(Collected data)
══════════

-- ==== Sys2Proof/Machine/EngineCmds.lean ====
section
/-! DEFINITION. The meanings of the Spindle engines' commands (spec/09_spindle_engines.md, spec/17_debug_run_control.md R511 to R515).
An instruction's command executes the instruction at the engine's program counter when it is one of its row (`engStep`). -/

namespace Sys2Proof.Machine

open Reg

namespace State

/-- Whether the engine is at an instruction that accesses `addr` as a load, or as a store with this low byte (R281). -/
def atVtRx (s : State) (e : Nat) (i : EngInstr) : Bool :=
  match i with
  | .load _ _ rs1 off => s.effAddr e rs1 off = vtRxAddr
  | _ => false
def atVtTx (s : State) (e : Nat) (b : Byte) (i : EngInstr) : Bool :=
  match i with
  | .store _ rs1 rs2 off => s.effAddr e rs1 off = vtTxAddr && (s.xr e rs2).setWidth 8 = b
  | _ => false

/-- A breakpoint halts the engine before the instruction at its program counter (R511). -/
def breaks (s : State) (e : Nat) : State :=
  match s.bpAt e with
  | some n => if s.mayRun e then s.dbgHit e 3 n else s
  | none => s

/-- The file's code of a register reads wrong: its flip ends with the rewrite (R264). -/
def rfFails (s : State) (e reg : Nat) (correctable clean : Bool) : State :=
  let t := s.rfError e correctable clean
  t.setEngine e { t.engine e with rfFlipped := (t.engine e).rfFlipped.filter (fun y => y.1 ≠ reg) }

/-- `ENG_DBG_REGDATA` is written, or read (R513). -/
def regData (s : State) (o : Origin) (e : Nat) : Option Word → State
  | some v => s.writeReg o (Pg.eng e 0) 0x444 v
  | none => s.readReg o (Pg.eng e 0) 0x444 false

/-- A substitution is asked for: by a write of `ENG_CTL`, or by self-test (R287, R288, R571). -/
def substAsked (s : State) (e : Nat) : Option (Origin × Word) → State
  | some (o, w) => s.writeReg o (Pg.eng e 0) 0x010 w
  | none => s.substitute e .config false

end State

/-- A command of an engine. -/
def onEngine (e : Nat) (t u : State) : Out := onPart (isEngine e) t u

/-- A write of an engine page's register by an origin. -/
def engWrite (o : Origin) (e k off : Nat) (value : Word) (t : State) : Out := onEngine e t (t.writeReg o (Pg.eng e k) off value)

/-- INTEGER_INSTRUCTION (R256, R257; RV32IMAC). -/
def execIntegerInstruction (e : Nat) (t : State) : Out := onEngine e t (t.engStep e State.isInteger)

/-- ENGINE_LOAD (R258). -/
def execEngineLoad (e : Nat) (t : State) : Out := onEngine e t (t.engStep e (fun i => State.isLoad i && !(t.isRemote e i)))

/-- ENGINE_STORE (R258). -/
def execEngineStore (e : Nat) (t : State) : Out := onEngine e t (t.engStep e (fun i => State.isStore i && !(t.isRemote e i)))

/-- LR_W (R259). -/
def execLrW (e : Nat) (t : State) : Out := onEngine e t (t.engStep e (fun i => match i with | .lr .. => true | _ => false))

/-- SC_W (R259). -/
def execScW (e : Nat) (t : State) : Out := onEngine e t (t.engStep e (fun i => match i with | .sc .. => true | _ => false))

/-- AMOADD_W (R260). -/
def execAmoaddW (e : Nat) (t : State) : Out := onEngine e t (t.engStep e (fun i => match i with | .amo f _ _ _ => f = 0 | _ => false))

/-- AMO (R260). -/
def execAmo (e : Nat) (t : State) : Out := onEngine e t (t.engStep e (fun i => match i with | .amo f _ _ _ => f ≠ 0 | _ => false))

/-- FENCE (R261). -/
def execFence (e : Nat) (t : State) : Out := onEngine e t (t.engStep e (fun i => i = .fence))

/-- FENCE_I (R263). -/
def execFenceI (e : Nat) (t : State) : Out := onEngine e t (t.engStep e (fun i => i = .fenceI))

/-- EBREAK (R283). -/
def execEbreak (e : Nat) (t : State) : Out := onEngine e t (t.engStep e (fun i => i = .ebreak))

/-- CSR_ACCESS (R257): a CSR other than `ICLAIM` and `ICOMPLETE`. -/
def execCsrAccess (e : Nat) (t : State) : Out :=
  onEngine e t (t.engStep e (fun i => match i with | .csr _ _ _ n => n ≠ 0x7E0 && n ≠ 0x7E1 | _ => false))

/-- ICLAIM (R272). -/
def execIclaim (e : Nat) (t : State) : Out :=
  onEngine e t (t.engStep e (fun i => match i with | .csr _ _ _ n => n = 0x7E0 | _ => false))

/-- ICOMPLETE (R272). -/
def execIcomplete (e : Nat) (t : State) : Out :=
  onEngine e t (t.engStep e (fun i => match i with | .csr _ _ _ n => n = 0x7E1 | _ => false))

/-- INTERRUPT_TAKE (R273). -/
def execInterruptTake (e : Nat) (t : State) : Out := onEngine e t (t.irqTaken e)

/-- DOORBELL_SET (R272). -/
def execDoorbellSet (o : Origin) (e : Nat) (value : Word) (t : State) : Out := engWrite o e 1 0x184 value t

/-- DMUL (R269). -/
def execDmul (e : Nat) (t : State) : Out := onEngine e t (t.engStep e (State.isDsp .dmul))

/-- DMAC (R269). -/
def execDmac (e : Nat) (t : State) : Out := onEngine e t (t.engStep e (State.isDsp .dmac))

/-- DMSU (R269). -/
def execDmsu (e : Nat) (t : State) : Out := onEngine e t (t.engStep e (State.isDsp .dmsu))

/-- DMULI (R269). -/
def execDmuli (e : Nat) (t : State) : Out := onEngine e t (t.engStep e (State.isDsp .dmuli))

/-- DMACI (R269). -/
def execDmaci (e : Nat) (t : State) : Out := onEngine e t (t.engStep e (State.isDsp .dmaci))

/-- DMSUI (R269). -/
def execDmsui (e : Nat) (t : State) : Out := onEngine e t (t.engStep e (State.isDsp .dmsui))

/-- DCLR (R269). -/
def execDclr (e : Nat) (t : State) : Out := onEngine e t (t.engStep e (State.isDsp .dclr))

/-- DNORM (R269). -/
def execDnorm (e : Nat) (t : State) : Out := onEngine e t (t.engStep e (State.isDsp .dnorm))

/-- DMOV (R267, R269). -/
def execDmov (e : Nat) (t : State) : Out := onEngine e t (t.engStep e (State.isDsp .dmov))

/-- DEXPC (R269). -/
def execDexpc (e : Nat) (t : State) : Out := onEngine e t (t.engStep e (State.isDsp .dexpc))

/-- DRDLO (R269). -/
def execDrdlo (e : Nat) (t : State) : Out := onEngine e t (t.engStep e (State.isDsp .drdlo))

/-- DRDHI (R269). -/
def execDrdhi (e : Nat) (t : State) : Out := onEngine e t (t.engStep e (State.isDsp .drdhi))

/-- DWRACC (R269). -/
def execDwracc (e : Nat) (t : State) : Out := onEngine e t (t.engStep e (State.isDsp .dwracc))

/-- DADDA (R269). -/
def execDadda (e : Nat) (t : State) : Out := onEngine e t (t.engStep e (State.isDsp .dadda))

/-- DLDP (R269, R270). -/
def execDldp (e : Nat) (t : State) : Out := onEngine e t (t.engStep e (State.isDsp .dldp))

/-- DSTP (R269, R270). -/
def execDstp (e : Nat) (t : State) : Out := onEngine e t (t.engStep e (State.isDsp .dstp))

/-- DMACL (R269, R270). -/
def execDmacl (e : Nat) (t : State) : Out := onEngine e t (t.engStep e (State.isDsp .dmacl))

/-- DMSUL (R269, R270). -/
def execDmsul (e : Nat) (t : State) : Out := onEngine e t (t.engStep e (State.isDsp .dmsul))

/-- DMULL (R269, R270). -/
def execDmull (e : Nat) (t : State) : Out := onEngine e t (t.engStep e (State.isDsp .dmull))

/-- REMOTE_LOAD (R265). -/
def execRemoteLoad (e : Nat) (t : State) : Out := onEngine e t (t.engStep e (fun i => State.isLoad i && t.isRemote e i))

/-- REMOTE_STORE (R265). -/
def execRemoteStore (e : Nat) (t : State) : Out := onEngine e t (t.engStep e (fun i => State.isStore i && t.isRemote e i))

/-- REMOTE_RESPONSE (R266). -/
def execRemoteResponse (e : Nat) (t : State) : Out :=
  onEngine e t (if t.clock.stopped then t else t.takeAnswer (engEndpoint e) (t.answersWindow e))

/-- RF_ERROR (R264). -/
def execRfError (e reg : Nat) (correctable clean : Bool) (t : State) : Out :=
  onPart (isEngine e && reg < 36) t (t.rfFails e reg correctable clean)

/-- TIMER_HIT (R274). -/
def execTimerHit (e n : Nat) (t : State) : Out := onPart (isEngine e && n < 2) t (t.timerHit e n)

/-- WDT_EXPIRY (R275). -/
def execWdtExpiry (e : Nat) (t : State) : Out := onEngine e t (t.wdtExpires e)

/-- WDT_KICK (R275). -/
def execWdtKick (o : Origin) (e : Nat) (value : Word) (t : State) : Out := engWrite o e 1 0x30C value t

/-- DMA_HEAD_WRITE (R277). -/
def execDmaHeadWrite (o : Origin) (e : Nat) (value : Word) (t : State) : Out := engWrite o e 2 0x108 value t

/-- DMA_DESCRIPTOR_START (R276, R277). -/
def execDmaDescriptorStart (e : Nat) (t : State) : Out := onEngine e t (if t.clock.stopped then t else t.dmaStart e)

/-- DMA_DESCRIPTOR_DONE (R279). -/
def execDmaDescriptorDone (e : Nat) (t : State) : Out := onEngine e t (if t.clock.stopped then t else t.dmaDone e)

/-- DMA_RESUME (R279). -/
def execDmaResume (o : Origin) (e : Nat) (value : Word) (t : State) : Out := engWrite o e 2 0x010 value t

/-- VT_TX (R281): the engine stores this byte to `VT_TX`. -/
def execVtTx (e : Nat) (b : Byte) (t : State) : Out := onEngine e t (t.engStep e (t.atVtTx e b))

/-- VT_RX (R281): the engine loads `VT_RX`. -/
def execVtRx (e : Nat) (t : State) : Out := onEngine e t (t.engStep e (t.atVtRx e))

/-- VT_OUT_ACK (R281). -/
def execVtOutAck (o : Origin) (e : Nat) (value : Word) (t : State) : Out := engWrite o e 3 0x108 value t

/-- VT_IN_DATA (R281). -/
def execVtInData (o : Origin) (e : Nat) (value : Word) (t : State) : Out := engWrite o e 3 0x10C value t

/-- ENG_HALT (R283). -/
def execEngHalt (o : Origin) (e : Nat) (value : Word) (t : State) : Out := engWrite o e 0 0x010 value t

/-- HALT_DONE (R283). -/
def execHaltDone (e : Nat) (t : State) : Out := onEngine e t (t.haltDone e)

/-- ENG_RUN (R283). -/
def execEngRun (o : Origin) (e : Nat) (value : Word) (t : State) : Out := engWrite o e 0 0x010 value t

/-- ENG_RESET (R289). -/
def execEngReset (o : Origin) (e : Nat) (value : Word) (t : State) : Out := engWrite o e 0 0x010 value t

/-- LOCKSTEP (R284). -/
def execLockstep (o : Origin) (e : Nat) (value : Word) (t : State) : Out := engWrite o e 0 0x010 value t

/-- LOCKSTEP_COPY_DONE (R284). -/
def execLockstepCopyDone (e : Nat) (t : State) : Out := onEngine e t (t.lockstepCopied e)

/-- LOCKSTEP_MISMATCH (R286). -/
def execLockstepMismatch (e : Nat) (again bad0 bad1 : Bool) (t : State) : Out := onEngine e t (t.lockstepMismatch e again bad0 bad1)

/-- SUBST (R287, R288). -/
def execSubst (e : Nat) (write : Option (Origin × Word)) (t : State) : Out := onEngine e t (t.substAsked e write)

/-- SUBST_COPY_START (R287). -/
def execSubstCopyStart (e : Nat) (timedOut : Bool) (t : State) : Out := onEngine e t (t.substStart e timedOut)

/-- SUBST_COPY_DONE (R287). -/
def execSubstCopyDone (e : Nat) (t : State) : Out := onEngine e t (t.substDone e)

/-- STEP (R512): the write of `ENG_DBG_CTL.STEP`, and the one instruction it lets execute. -/
def execStep (o : Origin) (e : Nat) (value : Word) (t : State) : Out :=
  onEngine e t ((t.writeReg o (Pg.eng e 0) 0x400 value).stepOnce e)

/-- DBG_HALT (R512). -/
def execDbgHalt (o : Origin) (e : Nat) (value : Word) (t : State) : Out := engWrite o e 0 0x400 value t

/-- DBG_RUN (R512). -/
def execDbgRun (o : Origin) (e : Nat) (value : Word) (t : State) : Out := engWrite o e 0 0x400 value t

/-- BREAKPOINT (R511). -/
def execBreakpoint (e : Nat) (t : State) : Out := onEngine e t (t.breaks e)

/-- WATCHPOINT (R511): the access executes, and the engine halts after it. -/
def execWatchpoint (e : Nat) (t : State) : Out := onEngine e t (t.engStep e (t.isWatched e))

/-- CROSS_TRIGGER (R515). -/
def execCrossTrigger (e : Nat) (t : State) : Out := onEngine e t (t.crossTrigger e)

/-- ENG_DBG_REGDATA (R513). -/
def execEngDbgRegdata (o : Origin) (e : Nat) (value : Option Word) (t : State) : Out := onEngine e t (t.regData o e value)

end Sys2Proof.Machine
end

══════════

### Problem description:
In the entries above, one line contains "def execDmov (e" and another contains "def execDstp (e". Reproduce exactly those two lines and the lines between them, nothing else.

### Written reply:
def execDmov (e : Nat) (t : State) : Out := onEngine e t (t.engStep e (State.isDsp .dmov))

/-- DEXPC (R269). -/
def execDexpc (e : Nat) (t : State) : Out := onEngine e t (t.engStep e (State.isDsp .dexpc))

/-- DRDLO (R269). -/
def execDrdlo (e : Nat) (t : State) : Out := onEngine e t (t.engStep e (State.isDsp .drdlo))

/-- DRDHI (R269). -/
def execDrdhi (e : Nat) (t : State) : Out := onEngine e t (t.engStep e (State.isDsp .drdhi))

/-- DWRACC (R269). -/
def execDwracc (e : Nat) (t : State) : Out := onEngine e t (t.engStep e (State.isDsp .dwracc))

/-- DADDA (R269). -/
def execDadda (e : Nat) (t : State) : Out := onEngine e t (t.engStep e (State.isDsp .dadda))

/-- DLDP (R269, R270). -/
def execDldp (e : Nat) (t : State) : Out := onEngine e t (t.engStep e (State.isDsp .dldp))

/-- DSTP (R269, R270). -/
def execDstp (e : Nat) (t : State) : Out := onEngine e t (t.engStep e (State.isDsp .dstp))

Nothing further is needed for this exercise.